━━━━━ Data records ━━━━━

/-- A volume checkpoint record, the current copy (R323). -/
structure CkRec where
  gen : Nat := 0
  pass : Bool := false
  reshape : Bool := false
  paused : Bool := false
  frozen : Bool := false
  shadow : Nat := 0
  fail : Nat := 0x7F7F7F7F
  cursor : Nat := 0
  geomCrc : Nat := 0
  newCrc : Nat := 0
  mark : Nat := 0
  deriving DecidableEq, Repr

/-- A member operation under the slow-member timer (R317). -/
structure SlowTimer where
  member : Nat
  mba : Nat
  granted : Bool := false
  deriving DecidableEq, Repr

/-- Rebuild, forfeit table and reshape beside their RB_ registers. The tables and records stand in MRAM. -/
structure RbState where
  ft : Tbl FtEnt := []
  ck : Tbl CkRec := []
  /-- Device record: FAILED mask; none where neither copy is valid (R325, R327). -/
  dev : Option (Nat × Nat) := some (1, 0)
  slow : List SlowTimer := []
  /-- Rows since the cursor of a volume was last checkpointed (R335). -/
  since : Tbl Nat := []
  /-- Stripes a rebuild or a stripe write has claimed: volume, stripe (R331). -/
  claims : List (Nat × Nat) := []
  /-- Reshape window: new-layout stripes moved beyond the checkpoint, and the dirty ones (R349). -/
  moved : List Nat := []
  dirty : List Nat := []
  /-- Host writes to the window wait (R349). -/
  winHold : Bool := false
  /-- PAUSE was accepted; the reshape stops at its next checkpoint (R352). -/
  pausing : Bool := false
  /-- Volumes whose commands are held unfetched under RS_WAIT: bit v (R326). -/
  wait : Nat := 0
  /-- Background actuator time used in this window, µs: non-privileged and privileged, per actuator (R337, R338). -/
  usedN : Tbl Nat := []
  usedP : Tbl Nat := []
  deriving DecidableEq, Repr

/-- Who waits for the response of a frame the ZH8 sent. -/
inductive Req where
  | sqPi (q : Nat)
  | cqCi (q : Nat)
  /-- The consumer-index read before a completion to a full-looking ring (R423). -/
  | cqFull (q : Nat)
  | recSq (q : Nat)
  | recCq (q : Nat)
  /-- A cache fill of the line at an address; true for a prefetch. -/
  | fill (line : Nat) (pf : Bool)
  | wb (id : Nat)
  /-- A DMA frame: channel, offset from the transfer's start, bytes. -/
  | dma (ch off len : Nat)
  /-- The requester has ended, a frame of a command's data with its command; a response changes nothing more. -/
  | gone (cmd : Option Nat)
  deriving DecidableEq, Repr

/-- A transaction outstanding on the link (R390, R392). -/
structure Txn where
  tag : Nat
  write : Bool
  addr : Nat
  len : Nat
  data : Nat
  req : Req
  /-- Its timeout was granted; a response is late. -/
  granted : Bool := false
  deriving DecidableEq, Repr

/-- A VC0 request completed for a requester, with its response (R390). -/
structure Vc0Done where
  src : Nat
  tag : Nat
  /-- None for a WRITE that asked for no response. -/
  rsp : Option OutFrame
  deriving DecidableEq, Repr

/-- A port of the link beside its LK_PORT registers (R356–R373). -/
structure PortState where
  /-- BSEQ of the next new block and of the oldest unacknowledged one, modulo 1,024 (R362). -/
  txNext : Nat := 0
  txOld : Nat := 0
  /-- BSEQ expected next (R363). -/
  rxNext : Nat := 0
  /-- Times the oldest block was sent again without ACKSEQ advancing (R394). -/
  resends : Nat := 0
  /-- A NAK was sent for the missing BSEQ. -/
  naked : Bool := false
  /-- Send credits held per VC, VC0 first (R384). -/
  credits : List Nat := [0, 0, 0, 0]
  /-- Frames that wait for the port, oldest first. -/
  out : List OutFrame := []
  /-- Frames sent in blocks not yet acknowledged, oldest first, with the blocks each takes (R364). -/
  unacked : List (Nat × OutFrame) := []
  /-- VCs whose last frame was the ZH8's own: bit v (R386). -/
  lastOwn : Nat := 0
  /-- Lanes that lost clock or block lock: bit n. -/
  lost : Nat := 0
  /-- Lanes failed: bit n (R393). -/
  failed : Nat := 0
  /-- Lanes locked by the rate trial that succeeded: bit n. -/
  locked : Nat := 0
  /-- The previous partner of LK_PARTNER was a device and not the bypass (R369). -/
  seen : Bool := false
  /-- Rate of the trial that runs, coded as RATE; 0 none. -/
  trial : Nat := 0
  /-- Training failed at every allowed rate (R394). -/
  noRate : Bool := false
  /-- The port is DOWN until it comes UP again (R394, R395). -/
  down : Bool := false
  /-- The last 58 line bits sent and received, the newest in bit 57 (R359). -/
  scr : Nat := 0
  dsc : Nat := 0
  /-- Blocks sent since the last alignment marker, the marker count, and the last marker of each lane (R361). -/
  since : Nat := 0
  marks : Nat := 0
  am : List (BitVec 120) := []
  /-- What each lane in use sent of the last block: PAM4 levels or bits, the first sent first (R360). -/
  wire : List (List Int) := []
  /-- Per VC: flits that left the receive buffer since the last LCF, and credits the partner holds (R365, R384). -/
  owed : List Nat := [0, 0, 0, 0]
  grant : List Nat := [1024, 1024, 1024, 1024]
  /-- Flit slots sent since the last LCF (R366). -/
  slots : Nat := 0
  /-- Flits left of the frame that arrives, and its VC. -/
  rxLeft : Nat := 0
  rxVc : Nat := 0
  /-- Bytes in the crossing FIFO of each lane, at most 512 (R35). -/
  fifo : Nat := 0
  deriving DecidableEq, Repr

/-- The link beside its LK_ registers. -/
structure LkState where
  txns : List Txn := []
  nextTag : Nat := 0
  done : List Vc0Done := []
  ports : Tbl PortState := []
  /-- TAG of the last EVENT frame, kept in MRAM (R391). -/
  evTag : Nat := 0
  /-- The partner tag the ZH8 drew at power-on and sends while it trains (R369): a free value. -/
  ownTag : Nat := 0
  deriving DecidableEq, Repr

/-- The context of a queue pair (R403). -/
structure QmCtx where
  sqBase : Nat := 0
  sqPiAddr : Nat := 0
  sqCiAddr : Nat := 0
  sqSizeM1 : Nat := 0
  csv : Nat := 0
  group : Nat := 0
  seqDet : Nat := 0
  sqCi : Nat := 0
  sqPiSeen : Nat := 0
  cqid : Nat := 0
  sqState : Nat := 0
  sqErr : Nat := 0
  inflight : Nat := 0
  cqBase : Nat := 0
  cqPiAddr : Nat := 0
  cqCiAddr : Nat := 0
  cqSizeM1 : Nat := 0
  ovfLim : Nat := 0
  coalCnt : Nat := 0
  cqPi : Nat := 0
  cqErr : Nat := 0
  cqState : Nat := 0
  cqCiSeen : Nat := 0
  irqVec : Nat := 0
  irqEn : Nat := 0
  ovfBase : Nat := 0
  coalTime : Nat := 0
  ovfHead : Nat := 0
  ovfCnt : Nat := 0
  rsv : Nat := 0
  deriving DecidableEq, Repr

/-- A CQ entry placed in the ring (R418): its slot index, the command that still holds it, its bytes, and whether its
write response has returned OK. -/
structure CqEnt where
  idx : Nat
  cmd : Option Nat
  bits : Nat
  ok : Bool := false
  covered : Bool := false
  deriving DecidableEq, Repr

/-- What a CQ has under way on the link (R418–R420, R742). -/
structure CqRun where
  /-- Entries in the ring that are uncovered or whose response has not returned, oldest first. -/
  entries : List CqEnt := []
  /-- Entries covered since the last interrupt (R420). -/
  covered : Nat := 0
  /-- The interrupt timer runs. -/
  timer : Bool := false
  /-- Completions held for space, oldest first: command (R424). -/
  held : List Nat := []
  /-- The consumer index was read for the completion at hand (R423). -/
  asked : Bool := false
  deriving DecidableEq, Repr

━━━━━

Assignment:
Among the lines of the data, identify those with the word "returned". Copy each of them.

Expected output:
write response has returned OK. -/
  /-- Entries in the ring that are uncovered or whose response has not returned, oldest first. -/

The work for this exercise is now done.